_DATASET EXTRACT:_
theorem alarmCounted_count (h : s.reg (Reg.TA_COUNT n) + 1 < 2 ^ 32) :
    (alarmCounted n i s).reg (Reg.TA_COUNT n) = s.reg (Reg.TA_COUNT n) + 1 := by
  have hne : Reg.TA_COUNT n ≠ Reg.TA_STATUS n := taKey_ne n (by decide)
  unfold alarmCounted
  dsimp only
  split
  · rw [reg_setFlag_other _ _ _ hne]
    exact reg_bump_self _ h
  · exact reg_bump_self _ h

theorem alarmCounted_late (h : i.2 = true) : (alarmCounted n i s).flag (Reg.TA_STATUS n) F.TA_STATUS_LATE = true := by
  unfold alarmCounted
  dsimp only
  rw [if_pos h]
  exact flag_setFlag_self _ _ _ _ (by decide)

/-- The next due time of a periodic alarm is placed, a single one is disabled. -/
theorem alarmDelivered_cases :
    (s.fld (Reg.TA_CFG n) F.TA_CFG_MODE = 0 ∧
        alarmDelivered n i s = placeInst n (i.1 + s.taPeriod n) false (alarmCounted n i s)) ∨
      (s.fld (Reg.TA_CFG n) F.TA_CFG_MODE ≠ 0 ∧ (alarmDelivered n i s = alarmCounted n i s ∨
        alarmDelivered n i s = (alarmCounted n i s).setFld (Reg.TA_CFG n) F.TA_CFG_EN 0)) := by
  have hcfg : (alarmCounted n i s).fld (Reg.TA_CFG n) F.TA_CFG_MODE = s.fld (Reg.TA_CFG n) F.TA_CFG_MODE := by
    unfold State.fld Reg.TA_CFG
    rw [alarmCounted_config n i s (by decide)]
  have hper : (alarmCounted n i s).taPeriod n = s.taPeriod n := by
    unfold State.taPeriod Reg.TA_PERIOD Reg.TA_PERIOD_FRAC
    rw [alarmCounted_config n i s (by decide), alarmCounted_config n i s (by decide)]
  unfold alarmDelivered
  dsimp only
  split
  · next h => exact .inl ⟨hcfg.symm.trans h, by rw [← hper]; rfl⟩
  · next h => exact .inr ⟨fun h0 => absurd (h0.symm.trans (hcfg.symm.trans h)) (by decide), .inr rfl⟩
  · next h0 _ => exact .inr ⟨fun h => h0 (hcfg.trans h), .inl rfl⟩

theorem alarmDelivered_reg_other {j : Nat} (hj : j ∉ alarmRegs n) : (alarmDelivered n i s).reg j = s.reg j := by
  simp only [alarmRegs, List.mem_cons, List.not_mem_nil, or_false, not_or] at hj
  obtain ⟨hcfg, hcount, hstatus⟩ := hj
  have hc := alarmCounted_reg_other n i s hcount hstatus
  rcases alarmDelivered_cases n i s with ⟨-, h⟩ | ⟨-, h | h⟩ <;> rw [h]
  · exact hc
  · exact hc
  · rw [reg_setFld_other _ _ _ hcfg, hc]

/-- The count and the flags of the alarm are those left by the count. -/
theorem alarmDelivered_reg {j : Nat} (hj : j ≠ Reg.TA_CFG n) : (alarmDelivered n i s).reg j = (alarmCounted n i s).reg j := by
  rcases alarmDelivered_cases n i s with ⟨-, h⟩ | ⟨-, h | h⟩ <;> rw [h]
  · rfl
  · exact reg_setFld_other _ _ _ hj

theorem alarmDelivered_alarm_n : ((alarmDelivered n i s).alarm n).n = (s.alarm n).n + 1 := by
  have hc : ((alarmCounted n i s).alarm n).n = (s.alarm n).n + 1 := by rw [alarmCounted_alarm]
  rcases alarmDelivered_cases n i s with ⟨-, h⟩ | ⟨-, h | h⟩ <;> rw [h]
  · unfold placeInst
    dsimp only
    rw [alarm_setAlarm, hc]
  · exact hc
  · rw [alarm_setFld, hc]

theorem alarmDelivered_insts {rest : List (Instant × Bool)} (hi : (s.alarm n).insts = i :: rest) :
    (s.fld (Reg.TA_CFG n) F.TA_CFG_MODE = 0 → ((alarmDelivered n i s).alarm n).insts = insertInst (i.1 + s.taPeriod n, false) rest) ∧
      (s.fld (Reg.TA_CFG n) F.TA_CFG_MODE ≠ 0 → ((alarmDelivered n i s).alarm n).insts = rest) := by
  have hc : ((alarmCounted n i s).alarm n).insts = rest := by rw [alarmCounted_alarm, hi, List.drop_one, List.tail_cons]
  rcases alarmDelivered_cases n i s with ⟨hm, h⟩ | ⟨hm, h | h⟩ <;> rw [h]
  · refine ⟨fun _ => ?_, fun h0 => absurd hm h0⟩
    unfold placeInst
    dsimp only
    rw [alarm_setAlarm, hc]
  · exact ⟨fun h0 => absurd h0 hm, fun _ => hc⟩
  · rw [alarm_setFld, hc]
    exact ⟨fun h0 => absurd h0 hm, fun _ => rfl⟩

/-! ## Cycles that a delivery starts (R38, R136) -/

/-- A delivery of an alarm with no inner cycle in progress fixes at most the inner deadline. -/
theorem innerBegin_keepsLaw (a : Instant) (h : (s.law.innerDue.any fun d => d.1 == n) = false) : Keeps 32768 s (innerBegin n a s) := by
  unfold innerBegin
  rw [h]
  simp only [Bool.false_eq_true, if_false]
  split
  · exact Keeps.refl _ s
  · exact State.setLaw_keeps ..

/-- The engines that a delivery starts. -/
def State.startedBy (s : State) (n : Nat) : List Nat :=
  (List.range 16).filter fun e => s.reg (Reg.ENABLE e) == 1 && s.reg (Reg.ALARM e) == n

/-- A delivery of an alarm other than TA0 that carries no heartbeat: it is counted, it starts its engines, it triggers. -/
theorem alarmInstance_starts (hn : n ≠ 0) (hb : s.reg Reg.LAW_BUILTIN = 1 ∨ s.reg Reg.HB_ALARM ≠ n)
    (hd : (s.law.innerDue.any fun d => d.1 == n) = false) :
    ∃ v, Keeps 32768 (alarmDelivered n i s) v ∧
      alarmInstance n i s = raiseTrig (0x10 + n) i.1 (v.forEach (v.startedBy n) fun e s => startCycle e n i.1 s) := by
  have hbeats : (!s.builtin && s.reg Reg.HB_ALARM == n) = false := by
    unfold State.builtin
    rcases hb with h | h <;> simp [h]
  have hlaw : (alarmDelivered n i s).law = s.law := (alarmDelivered_keeps n i s).parts .law (by decide)
  refine ⟨_, innerBegin_keepsLaw n _ i.1 (by rw [hlaw]; exact hd), ?_⟩
  unfold alarmInstance innerStart
  dsimp only
  rw [hbeats, if_neg hn, if_neg Bool.false_ne_true]
  rfl

theorem mem_startedBy {e : Nat} (he : e < 16) (hen : s.reg (Reg.ENABLE e) = 1) (ha : s.reg (Reg.ALARM e) = n) : e ∈ s.startedBy n :=
  List.mem_filter.2 ⟨List.mem_range.2 he, by simp [hen, ha]⟩

/-- Each engine that a delivery starts begins its cycle. -/
theorem startedBy_begins {e : Nat} (he : e ∈ s.startedBy n) (hx : Ready (s.engine e)) (a : Instant) :
    let y := (s.forEach (s.startedBy n) fun e s => startCycle e n a s).engine e
    y.inCycle = true ∧ y.alarmAt = a ∧ y.flags = 0 ∧ y.cycleNo = (s.engine e).cycleNo + 1 := by
  obtain ⟨t, -, hsame, hend⟩ := forEach_view_mem (fun j (u : State) => u.engine j) (fun _ => ()) (f := fun e s => startCycle e n a s)
    (fun x j u hj => startCycle_engine_other hj n a u) (fun _ _ => rfl) (List.nodup_range.filter _) he s
  have h := startCycle_begins (s := t) (e := e) (hsame ▸ hx) n a
  rw [hsame] at h
  dsimp only at hend ⊢
  rw [show (s.forEach (s.startedBy n) fun e s => startCycle e n a s).engine e = (startCycle e n a t).engine e from hend]
  exact h

end

/-! ## Words in memory (R134) -/

theorem memRead_memWrite (l : List Byte) (m : List Host.Cell) (a : Nat) : memRead l.length (memWrite l m a) a = l := by
  induction l generalizing m a with
  | nil => rfl
  | cons b t ih =>
    rw [List.length_cons, memRead, memWrite, memByte_memWrite_other _ _ _ _ (by omega), memByte_memSet, if_pos rfl, ih]

theorem length_toBytes (n v : Nat) : (toBytes n v).length = n := by
  induction n generalizing v with
  | zero => rfl
  | succ n ih => rw [toBytes, List.length_cons, ih]

theorem ofBytes_toBytes (n v : Nat) : ofBytes (toBytes n v) = v % 256 ^ n := by
  induction n generalizing v with
  | zero => rw [toBytes, ofBytes, pow_zero, Nat.mod_one]
  | succ n ih =>
    rw [toBytes, ofBytes, ih, BitVec.toNat_ofNat, pow_succ' 256 n]
    exact (Nat.mod_mul (x := v) (a := 256)).symm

_AIM OF THE TASK:_
Search the records for the word "unfold", then list every line that has it.

_TASK RESULT:_
  unfold alarmCounted
  unfold alarmCounted
    unfold State.fld Reg.TA_CFG
    unfold State.taPeriod Reg.TA_PERIOD Reg.TA_PERIOD_FRAC
  unfold alarmDelivered
  · unfold placeInst
    unfold placeInst
  unfold innerBegin
    unfold State.builtin
  unfold alarmInstance innerStart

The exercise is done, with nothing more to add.